[
https://issues.apache.org/jira/browse/HADOOP-7760?page=com.atlassian.jira.plugin.system.issuetabpanels:comment-tabpanel&focusedCommentId=13131725#comment-13131725
]
Owen O'Malley commented on HADOOP-7760:
---------------------------------------
You've fallen into a classic mistake with BytesWritable. Note the comment on
the API:
[http://hadoop.apache.org/common/docs/current/api/org/apache/hadoop/io/BytesWritable.html#getBytes()]
You needed to write:
{code}
new ByteArrayInputStream(value.getBytes(), 0, value.getLength())
{code}
> BytesWritable / SequenceFile yields dummy linefeed at end as soon as content
> has one or more linefeeds.
> -------------------------------------------------------------------------------------------------------
>
> Key: HADOOP-7760
> URL: https://issues.apache.org/jira/browse/HADOOP-7760
> Project: Hadoop Common
> Issue Type: Bug
> Components: record
> Affects Versions: 0.20.2
> Environment: Easily reproducable on Debian Linux cluster but also on
> my Arch Linux desktop.
> I am aware there are some newer releases in the 0.20 series, but all
> changelogs and release note links for those @
> http://hadoop.apache.org/common/releases.html are broken, so I can't check if
> this has been fixed and/or whether it's safe to upgrade.
> Reporter: Dieter Plaetinck
> Priority: Minor
> Original Estimate: 2h
> Remaining Estimate: 2h
>
> I create SequenceFiles which have BytesWritable as values.
> I notice that if I store content which contains no linefeeds ("\n") or one
> linefeed, in the value, the value can also be read out of the sequencefile
> properly.
> However, as soon as I store input which contains two or more linefeeds (which
> is actually pretty much always the case), during the process of writing to
> the sequencefile and reading my data back, one *extra* linefeed is yielded at
> the end of the value, a linefeed which did not exist in the input.

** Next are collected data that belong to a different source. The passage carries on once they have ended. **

-- ==== Sys2Proof/Laws/Keeps.lean ====
section
/-! SUPPORT. What every command keeps: the queue stays as it is, and the stores stay canonical. -/

namespace Sys2Proof.Machine

open Sys2Proof

/-- The queue is `p` and every store is canonical. -/
structure Keeps (p : List Instr) (s : State) : Prop where
  queue : s.pending = p
  canonical : Canonical s

variable {p : List Instr} {s : State}

/-- An update of other fields keeps both. -/
theorem Keeps.mk_fields {X : State}
    {out' : List Output} {free' : Nat} {cmd' : CmdState} {hst' : HstState} {ptp' : PtpState} {flt' : FltState} {scn' : ScnState} {dmg' : DmgState} {sch' : SchState} {eng' : EngState} {glu' : GluState} {clp' : ClpState} {trs' : TrsState} {dec' : DecState} {pnl' : PnlState} {lan' : LanState} {spl' : SplState} {pwc' : PwcState} {cal' : CalState} {wvl' : WvlState} {dmc' : DmcState} {cmp' : CmpState} {blk' : BlkState} {pfc' : PfcState} {eth' : EthState} {tim' : TimState} {pin' : PinState}
    :
    Keeps p (State.mk X.pending out' free' X.regs X.active X.ledger X.dram cmd' hst' ptp' flt' scn' dmg' sch' eng' glu' clp' trs' dec' pnl' lan' spl' pwc' cal' wvl' dmc' cmp' blk' pfc' eth' tim' pin') ↔ Keeps p X := ⟨fun h => ⟨h.queue, h.canonical⟩, fun h => ⟨h.queue, h.canonical⟩⟩

/-- DRAM loses its content. -/
theorem Keeps.no_dram {X : State}
    {out' : List Output} {free' : Nat} {cmd' : CmdState} {hst' : HstState} {ptp' : PtpState} {flt' : FltState} {scn' : ScnState} {dmg' : DmgState} {sch' : SchState} {eng' : EngState} {glu' : GluState} {clp' : ClpState} {trs' : TrsState} {dec' : DecState} {pnl' : PnlState} {lan' : LanState} {spl' : SplState} {pwc' : PwcState} {cal' : CalState} {wvl' : WvlState} {dmc' : DmcState} {cmp' : CmpState} {blk' : BlkState} {pfc' : PfcState} {eth' : EthState} {tim' : TimState} {pin' : PinState}
    (h : Keeps p X) :
    Keeps p (State.mk X.pending out' free' X.regs X.active X.ledger [] cmd' hst' ptp' flt' scn' dmg' sch' eng' glu' clp' trs' dec' pnl' lan' spl' pwc' cal' wvl' dmc' cmp' blk' pfc' eth' tim' pin') := ⟨h.queue, h.canonical.1, h.canonical.2.1, h.canonical.2.2.1, rfl⟩

theorem Keeps.ite {c : Prop} [Decidable c] {a b : State} (ha : Keeps p a) (hb : Keeps p b) : Keeps p (if c then a else b) := by
  split <;> assumption

theorem Keeps.getD {o : Option State} {d : State} (ho : ∀ t, o = some t → Keeps p t) (hd : Keeps p d) : Keeps p (o.getD d) := by
  cases o with
  | none => exact hd
  | some t => exact ho t rfl

theorem Keeps.foldl {α : Type} {f : State → α → State} {l : List α} (h : Keeps p s) (hf : ∀ t x, Keeps p t → Keeps p (f t x)) :
    Keeps p (l.foldl f s) := by
  induction l generalizing s with
  | nil => exact h
  | cons x l ih => exact ih (hf s x h)

/-- A fold that carries a value beside the state. -/
theorem Keeps.foldl_fst {α β : Type} {f : State × β → α → State × β} {l : List α} {x : State × β} (h : Keeps p x.1)
    (hf : ∀ (t : State) (b : β) a, Keeps p t → Keeps p (f (t, b) a).1) : Keeps p (l.foldl f x).1 := by
  induction l generalizing x with
  | nil => exact h
  | cons a l ih => exact ih (hf x.1 x.2 a h)

theorem State.setReg_keeps {off : Nat} {v : RegWord} (h : Keeps p s) : Keeps p (s.setReg off v) :=
  ⟨h.queue, Store.wf_set _ _ _ h.canonical.1, h.canonical.2⟩

theorem State.setAct_keeps {off : Nat} {v : RegWord} (h : Keeps p s) : Keeps p (s.setAct off v) :=
  ⟨h.queue, h.canonical.1, Store.wf_set _ _ _ h.canonical.2.1, h.canonical.2.2⟩

theorem State.addTerm_keeps {k d : Nat} (h : Keeps p s) : Keeps p (s.addTerm k d) :=
  ⟨h.queue, h.canonical.1, h.canonical.2.1, Store.wf_set _ _ _ h.canonical.2.2.1, h.canonical.2.2.2⟩

theorem State.setPhys_keeps {key : Nat} {b : Byte} (h : Keeps p s) : Keeps p (s.setPhys key b) :=
  ⟨h.queue, h.canonical.1, h.canonical.2.1, h.canonical.2.2.1, Store.wf_set (fun _ => (0 : Byte)) _ _ h.canonical.2.2.2⟩

end Sys2Proof.Machine
end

> So this effectively corrupts my data, although i could write a hacky
> workaround for it.
> I have written a program that demonstrates the behavior, by showing what
> happens when writing 2 sequencefiles:
> one that has a record which value contains one linefeeds.
> another that has a record which value contains two linefeeds.
> Upon reading, the latter value will contain 3 linefeeds.
> Test file is : http://pastie.org/2728797
--
This message is automatically generated by JIRA.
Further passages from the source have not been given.